AUSTRALIA UNVEILS A $26 BILLION STIMULUS PACKAGE.


Australia has launched a $26 billion stimulus package on Tuesday, as it aims to cushion the severe impacts of the economic crisis in the country's slumping economy. The package will focus on supporting the nation's jobs and infrastructure development. It is the second stimulus package launched by the Australian government since the end of 2008.  The launching of a second package underscores the gravity of which the Australian economy currently finds itself.




Australia has launched a $26 billion stimulus package on Tuesday, as it aims to cushion the severe impacts of the economic crisis in the country’s slumping economy. The package will focus on supporting the nation’s jobs and infrastructure development. It is the second stimulus package launched by the Australian government since the end of 2008.  The launching of a second package underscores the gravity of which the Australian economy currently finds itself.

After enjoying more than a decade of vibrant economic growth fueled by foreign demands for its large supplies of natural resources such as iron ore and coal, Australia is now facing staggering economic growth.  Economists suggest that the country might be heading towards a recession, while the IMF has predicted a 0.2% economic contraction in 2009 if aggressive measures are not taken soon.

Meanwhile, the government has cut its 2008-2009  economic growth forecast in half, to 1%, from previous estimates made three months ago. Similarly, predicted GDP growth for 2010 was cut from 2.25% to a predicted 0.75%.

The unemployment rate is expected to reach 7.5% in 2009-2010 from 4.5% in December. Additionally, the Australian government foresees a budget deficit of  $A22.5 million, opposed to the May forecast of a A$21.7 billion  surplus. 

The previous $10.4 billion package released in December, was aimed at boosting consumer spending  by increasing liquidity and raising pensions. While the package showed positive results as private spending received a boost in December, the country’s plunging economy and flagging real estate market reflect the need for more aggressive and drastic moves in order to avert a possible recession in the upcoming year.

The latest $26 billion package is equivalent to 3.5% of the country’s GDP and  will be implemented over the next three years until June 2012. It will aim to invest in infrastructure, with over $A28.8 billion  expected to be spent on schools, housing, and roads over the next four years.
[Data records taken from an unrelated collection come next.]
-- ==== Sys2Proof/Laws/Keep/Wayside.lean ====
section
/-! SUPPORT. Every operation of Machine/Wayside.lean keeps a closed predicate (see Laws/Keep.lean). -/

namespace Sys2Proof.Machine

variable {P : State → Prop} (hP : Closed P)
include hP

omit hP in
theorem bindR_keeps {ε α β : Type} {e : Except ε α × State} {k : α → State → Except ε β × State} (h : P e.2)
    (hk : ∀ x t, P t → P (k x t).2) : P (bindR e k).2 := by
  rcases e with ⟨e | e, t⟩
  · exact h
  · exact hk _ _ h

theorem State.setWeng_keeps {s : State} {a1 : _} {a2 : _} (h : P s) :
    P (State.setWeng s a1 a2) := by
  unfold State.setWeng
  repeat' first
    | with_reducible assumption
    | with_reducible refine Keeps.ite ?_ ?_
    | with_reducible refine Keeps.foldl ?_ (fun t x ht => ?_)
    | with_reducible refine Keeps.pair (by assumption) ?_
    | with_reducible refine Keeps.pair1 (by assumption) ?_
    | fail_if_no_progress with_reducible refine Keeps.mk hP ?_

theorem State.setWeState_keeps {s : State} {a1 : _} {a2 : _} (h : P s) :
    P (State.setWeState s a1 a2) := by
  unfold State.setWeState
  repeat' first
    | with_reducible assumption
    | with_reducible refine Keeps.ite ?_ ?_
    | with_reducible refine Keeps.foldl ?_ (fun t x ht => ?_)
    | with_reducible refine State.fset_keeps hP ?_

theorem State.weSync_keeps {s : State} {a1 : _} (h : P s) :
    P (State.weSync s a1) := by
  unfold State.weSync
  repeat' first
    | with_reducible assumption
    | with_reducible refine Keeps.ite ?_ ?_
    | with_reducible refine Keeps.foldl ?_ (fun t x ht => ?_)
    | with_reducible refine State.fset_keeps hP ?_
    | with_reducible refine State.setFlag_keeps hP ?_

theorem State.weRest_keeps {s : State} {a1 : _} (h : P s) :
    P (State.weRest s a1) := by
  unfold State.weRest
  repeat' first
    | with_reducible assumption
    | with_reducible refine Keeps.ite ?_ ?_
    | with_reducible refine Keeps.foldl ?_ (fun t x ht => ?_)
    | with_reducible refine State.setWeState_keeps hP ?_
    | with_reducible refine Keeps.pair (by assumption) ?_
    | with_reducible refine Keeps.pair1 (by assumption) ?_
    | fail_if_no_progress with_reducible refine Keeps.mk hP ?_
    | split

theorem State.weHalt_keeps {s : State} {a1 : _} (h : P s) :
    P (State.weHalt s a1) := by
  unfold State.weHalt
  exact State.setWeState_keeps hP (State.setWeng_keeps hP h)

theorem State.putWeng_keeps {s : State} {a1 : _} {a2 : _} (h : P s) :
    P (State.putWeng s a1 a2) := by
  unfold State.putWeng
  repeat' first
    | with_reducible assumption
    | with_reducible refine Keeps.ite ?_ ?_
    | with_reducible refine Keeps.foldl ?_ (fun t x ht => ?_)
    | with_reducible refine State.weSync_keeps hP ?_
    | with_reducible refine State.setWeng_keeps hP ?_

theorem State.weTell_keeps {s : State} {a1 : _} {a2 : _} {a3 : _} (h : P s) :
    P (State.weTell s a1 a2 a3) := by
  unfold State.weTell
  repeat' first
    | with_reducible assumption
    | with_reducible refine Keeps.ite ?_ ?_
    | with_reducible refine Keeps.foldl ?_ (fun t x ht => ?_)
    | with_reducible refine Keeps.pair (by assumption) ?_
    | with_reducible refine Keeps.pair1 (by assumption) ?_
    | fail_if_no_progress with_reducible refine Keeps.mk hP ?_

theorem State.wePost_keeps {s : State} {a1 : _} {a2 : _} {a3 : _} (h : P s) :
    P (State.wePost s a1 a2 a3).2 := by
  unfold State.wePost
  repeat' first
    | with_reducible assumption
    | with_reducible refine Keeps.ite ?_ ?_
    | with_reducible refine Keeps.iteC ?_ ?_
    | with_reducible refine Keeps.foldl ?_ (fun t x ht => ?_)
    | with_reducible refine State.bump_keeps hP ?_
    | with_reducible refine State.weRest_keeps hP ?_
    | with_reducible refine State.fset_keeps hP ?_
    | with_reducible refine State.putWeng_keeps hP ?_
    | with_reducible refine State.report_keeps hP ?_

theorem State.wePostWrite_keeps {s : State} {a1 : _} {a2 : _} (h : P s) :
    P (State.wePostWrite s a1 a2) := by
  unfold State.wePostWrite
  repeat' first
    | with_reducible assumption
    | with_reducible refine Keeps.ite ?_ ?_
    | with_reducible refine Keeps.iteC ?_ ?_
    | with_reducible refine Keeps.foldl ?_ (fun t x ht => ?_)
    | with_reducible refine Keeps.foldl2 ?_ (fun b t x ht => ?_)
    | with_reducible refine State.csrPut_keeps hP ?_

theorem State.weCapture_keeps {s : State} {a1 : _} {a2 : _} {a3 : _} {a4 : _} (h : P s) :
    P (State.weCapture s a1 a2 a3 a4) := by
  unfold State.weCapture
  repeat' first
    | with_reducible assumption
    | with_reducible refine Keeps.ite ?_ ?_
    | with_reducible refine Keeps.foldl ?_ (fun t x ht => ?_)
    | with_reducible refine State.capture_keeps hP ?_

theorem State.weCancelAll_keeps {s : State} {a1 : _} {a2 : _} (h : P s) :
    P (State.weCancelAll s a1 a2) := by
  induction a2 generalizing s a1
  · simp only [State.weCancelAll]
    repeat' first
      | with_reducible assumption
  · rename_i ih
    simp only [State.weCancelAll]
    repeat' first
      | with_reducible assumption
      | with_reducible refine Keeps.ite ?_ ?_
      | with_reducible refine Keeps.foldl ?_ (fun t x ht => ?_)
      | with_reducible refine State.weTell_keeps hP ?_
      | with_reducible refine State.weCapture_keeps hP ?_
      | with_reducible refine ih ?_

theorem State.weClear_keeps {s : State} {a1 : _} (h : P s) :
    P (State.weClear s a1) := by
  unfold State.weClear
  repeat' first
    | with_reducible assumption
    | with_reducible refine Keeps.ite ?_ ?_
    | with_reducible refine Keeps.foldl ?_ (fun t x ht => ?_)
    | with_reducible refine State.putWeng_keeps hP ?_
    | with_reducible refine State.weCancelAll_keeps hP ?_
    | with_reducible refine State.setWeState_keeps hP ?_

theorem execWePostGo_keeps {a0 : _} {a1 : _} {s : State} (h : P s) :
    ∀ t, execWePostGo a0 a1 s = .next t → P t := by
  unfold execWePostGo
  refine Keeps.next ?_
  repeat' first
    | with_reducible assumption
    | with_reducible refine Keeps.ite ?_ ?_
    | with_reducible refine Keeps.iteC ?_ ?_
    | with_reducible refine Keeps.foldl ?_ (fun t x ht => ?_)
    | with_reducible refine State.byParty_keeps hP ?_ (fun t ht => ?_)
    | with_reducible refine State.regCmd_keeps hP ?_ (fun t ht => ?_)
    | with_reducible refine State.wePost_keeps hP ?_

theorem execWeClear_keeps {a0 : _} {a1 : _} {s : State} (h : P s) :
    ∀ t, execWeClear a0 a1 s = .next t → P t := by
  unfold execWeClear
  refine Keeps.next ?_
  repeat' first
    | with_reducible assumption
    | with_reducible refine Keeps.ite ?_ ?_
    | with_reducible refine Keeps.iteC ?_ ?_
    | with_reducible refine Keeps.foldl ?_ (fun t x ht => ?_)
    | with_reducible refine State.byParty_keeps hP ?_ (fun t ht => ?_)
    | with_reducible refine State.weClear_keeps hP ?_
    | with_reducible refine State.regCmd_keeps hP ?_ (fun t ht => ?_)

theorem State.weFail_keeps {s : State} {a1 : _} {a2 : _} {a3 : _} {a4 : _} (h : P s) :
    P (State.weFail s a1 a2 a3 a4) := by
  unfold State.weFail
  repeat' first
    | with_reducible assumption
    | with_reducible refine Keeps.ite ?_ ?_
    | with_reducible refine Keeps.foldl ?_ (fun t x ht => ?_)
    | with_reducible refine State.weHalt_keeps hP ?_
    | with_reducible refine State.weCapture_keeps hP ?_
    | with_reducible refine State.weTell_keeps hP ?_
    | with_reducible refine State.report_keeps hP ?_

theorem execWeError_keeps {a0 : _} {s : State} (h : P s) :
    ∀ t, execWeError a0 s = .next t → P t := by
  unfold execWeError
  refine Keeps.next ?_
  repeat' first
    | with_reducible assumption
    | with_reducible refine Keeps.ite ?_ ?_
    | with_reducible refine Keeps.foldl ?_ (fun t x ht => ?_)
    | with_reducible refine State.weFail_keeps hP ?_
    | with_reducible refine State.putWeng_keeps hP ?_
    | with_reducible refine Keeps.pair (by assumption) ?_
    | with_reducible refine Keeps.pair1 (by assumption) ?_
    | fail_if_no_progress with_reducible refine Keeps.mk hP ?_
    | split
    | dsimp only

theorem State.weBytes_keeps {s : State} {a1 : _} {a2 : _} {a3 : _} (h : P s) :
    P (State.weBytes s a1 a2 a3) := by
  unfold State.weBytes
  repeat' first
    | with_reducible assumption
    | with_reducible refine Keeps.ite ?_ ?_
    | with_reducible refine Keeps.foldl ?_ (fun t x ht => ?_)
    | with_reducible refine State.traffic_keeps hP ?_

theorem State.weRead_keeps {s : State} {a1 : _} {a2 : _} {a3 : _} {a4 : _} (h : P s) :
    P (State.weRead s a1 a2 a3 a4).2 := by
  unfold State.weRead
  repeat' first
    | with_reducible assumption
    | with_reducible refine Keeps.ite ?_ ?_
    | with_reducible refine Keeps.foldl ?_ (fun t x ht => ?_)
    | with_reducible refine bindR_keeps ?_ (fun x t ht => ?_)
    | with_reducible refine State.readElems_keeps hP ?_
    | with_reducible refine State.weBytes_keeps hP ?_

theorem State.weWrite_keeps {s : State} {a1 : _} {a2 : _} {a3 : _} {a4 : _} (h : P s) :
    P (State.weWrite s a1 a2 a3 a4).2 := by
  unfold State.weWrite
  repeat' first
    | with_reducible assumption
    | with_reducible refine Keeps.ite ?_ ?_
    | with_reducible refine Keeps.iteC ?_ ?_
    | with_reducible refine Keeps.foldl ?_ (fun t x ht => ?_)
    | with_reducible refine Keeps.foldl2 ?_ (fun b t x ht => ?_)
    | with_reducible refine State.runsWrite_keeps hP ?_
    | with_reducible refine State.runsPre_keeps hP ?_
    | with_reducible refine State.weBytes_keeps hP ?_
    | with_reducible refine Keeps.pair (by assumption) ?_
    | with_reducible refine Keeps.pair1 (by assumption) ?_
    | fail_if_no_progress with_reducible refine Keeps.mk hP ?_
    | split

theorem State.weEmit_keeps {s : State} {a1 : _} {a2 : _} {a3 : _} {a4 : _} {a5 : _} {a6 : _} (h : P s) :
    P (State.weEmit s a1 a2 a3 a4 a5 a6).2 := by
  unfold State.weEmit
  repeat' first
    | with_reducible assumption
    | with_reducible refine Keeps.ite ?_ ?_
    | with_reducible refine Keeps.foldl ?_ (fun t x ht => ?_)
    | with_reducible refine bindR_keeps ?_ (fun x t ht => ?_)
    | with_reducible refine State.weWrite_keeps hP ?_
    | with_reducible refine State.weStatus_keeps hP ?_

theorem State.weDrop_keeps {s : State} {a1 : _} (h : P s) :
    P (State.weDrop s a1) := by
  unfold State.weDrop
  repeat' first
    | with_reducible assumption
    | with_reducible refine Keeps.ite ?_ ?_
    | with_reducible refine Keeps.foldl ?_ (fun t x ht => ?_)
    | with_reducible refine State.bump_keeps hP ?_

theorem State.weCopied_keeps {s : State} {a1 : _} {a2 : _} {a3 : _} (h : P s) :
    P (State.weCopied s a1 a2 a3) := by
  unfold State.weCopied
  repeat' first
    | with_reducible assumption
    | with_reducible refine Keeps.ite ?_ ?_
    | with_reducible refine Keeps.iteC ?_ ?_
    | with_reducible refine Keeps.foldl ?_ (fun t x ht => ?_)
    | with_reducible refine State.weStatus_keeps hP ?_

theorem State.weGather_keeps {s : State} {a1 : _} {a2 : _} {a3 : _} {a4 : _} (h : P s) :
    P (State.weGather s a1 a2 a3 a4).2 := by
  induction a4 generalizing s a1 a2 a3
  · simp only [State.weGather]
    repeat' first
      | with_reducible assumption
  · rename_i ih
    simp only [State.weGather]
    repeat' first
      | with_reducible assumption
      | with_reducible refine Keeps.ite ?_ ?_
      | with_reducible refine Keeps.iteC ?_ ?_
      | with_reducible refine Keeps.foldl ?_ (fun t x ht => ?_)
      | with_reducible refine State.weCopied_keeps hP ?_
      | with_reducible refine State.weWrite_keeps hP ?_
      | with_reducible refine State.weRead_keeps hP ?_
      | with_reducible refine bindR_keeps ?_ (fun x t ht => ?_)
      | with_reducible refine State.weDrop_keeps hP ?_
      | with_reducible refine ih ?_
      | with_reducible refine Keeps.pair (by assumption) ?_
      | with_reducible refine Keeps.pair1 (by assumption) ?_
      | fail_if_no_progress with_reducible refine Keeps.mk hP ?_
      | split

theorem State.weScatter_keeps {s : State} {a1 : _} {a2 : _} {a3 : _} {a4 : _} {a5 : _} (h : P s) :
    P (State.weScatter s a1 a2 a3 a4 a5).2 := by
  induction a5 generalizing s a1 a2 a3 a4
  · simp only [State.weScatter]
    repeat' first
      | with_reducible assumption
  · rename_i ih
    simp only [State.weScatter]
    repeat' first
      | with_reducible assumption
      | with_reducible refine Keeps.ite ?_ ?_
      | with_reducible refine Keeps.foldl ?_ (fun t x ht => ?_)
      | with_reducible refine bindR_keeps ?_ (fun x t ht => ?_)
      | with_reducible refine State.weRead_keeps hP ?_
      | with_reducible refine State.weWrite_keeps hP ?_
      | with_reducible refine State.weStatus_keeps hP ?_
      | with_reducible refine State.weDrop_keeps hP ?_
      | with_reducible refine ih ?_
      | with_reducible refine Keeps.pair (by assumption) ?_
      | with_reducible refine Keeps.pair1 (by assumption) ?_
      | fail_if_no_progress with_reducible refine Keeps.mk hP ?_
      | split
The government also plans to invest in environmentally friendly projects.

Tax breaks for businesses will also be included in an effort to promote production and reduce unemployment. The stimulus package should help to support about 90,000 jobs. Cash handouts will also be offered to eligible low income workers, single income families and drought affected farmers, supporting up to 8.7 million Australians.

In addition,  Australia’s Central bank has slashed interest raters by one percent to 3.25%, the lowest in more than 45 years. This latest move has shown that monetary and fiscal policy are currently working together in a timely manner.

While the combination of a stimulus package and monetary policies would alleviate the strains of the current economical crisis, Australia might still be headed towards a grim long-term future.

Australia must be very careful not to overspend, as it tries to ameliorate the crisis, in order to avoid endangering the country’s long term sustainability of public finances. “While all efforts are currently focused and rightly so on containing the crisis and supporting economic activity, the exceptional measures introduced over the past four months will need to be withdrawn as soon as the economic recovery is entrenched,” Organization for Economic Cooperation and Development’s deputy secretary general, Aart de Geus, said.

In fact, tax revenues are predicted to be $72.6 billion less than previously forecast,  pushing the country’s deficit close to $14.2 billion,-1.9% of the country’s GDP-  for the current fiscal year ending in June. This will be Australia’s first budget deficit since 2001.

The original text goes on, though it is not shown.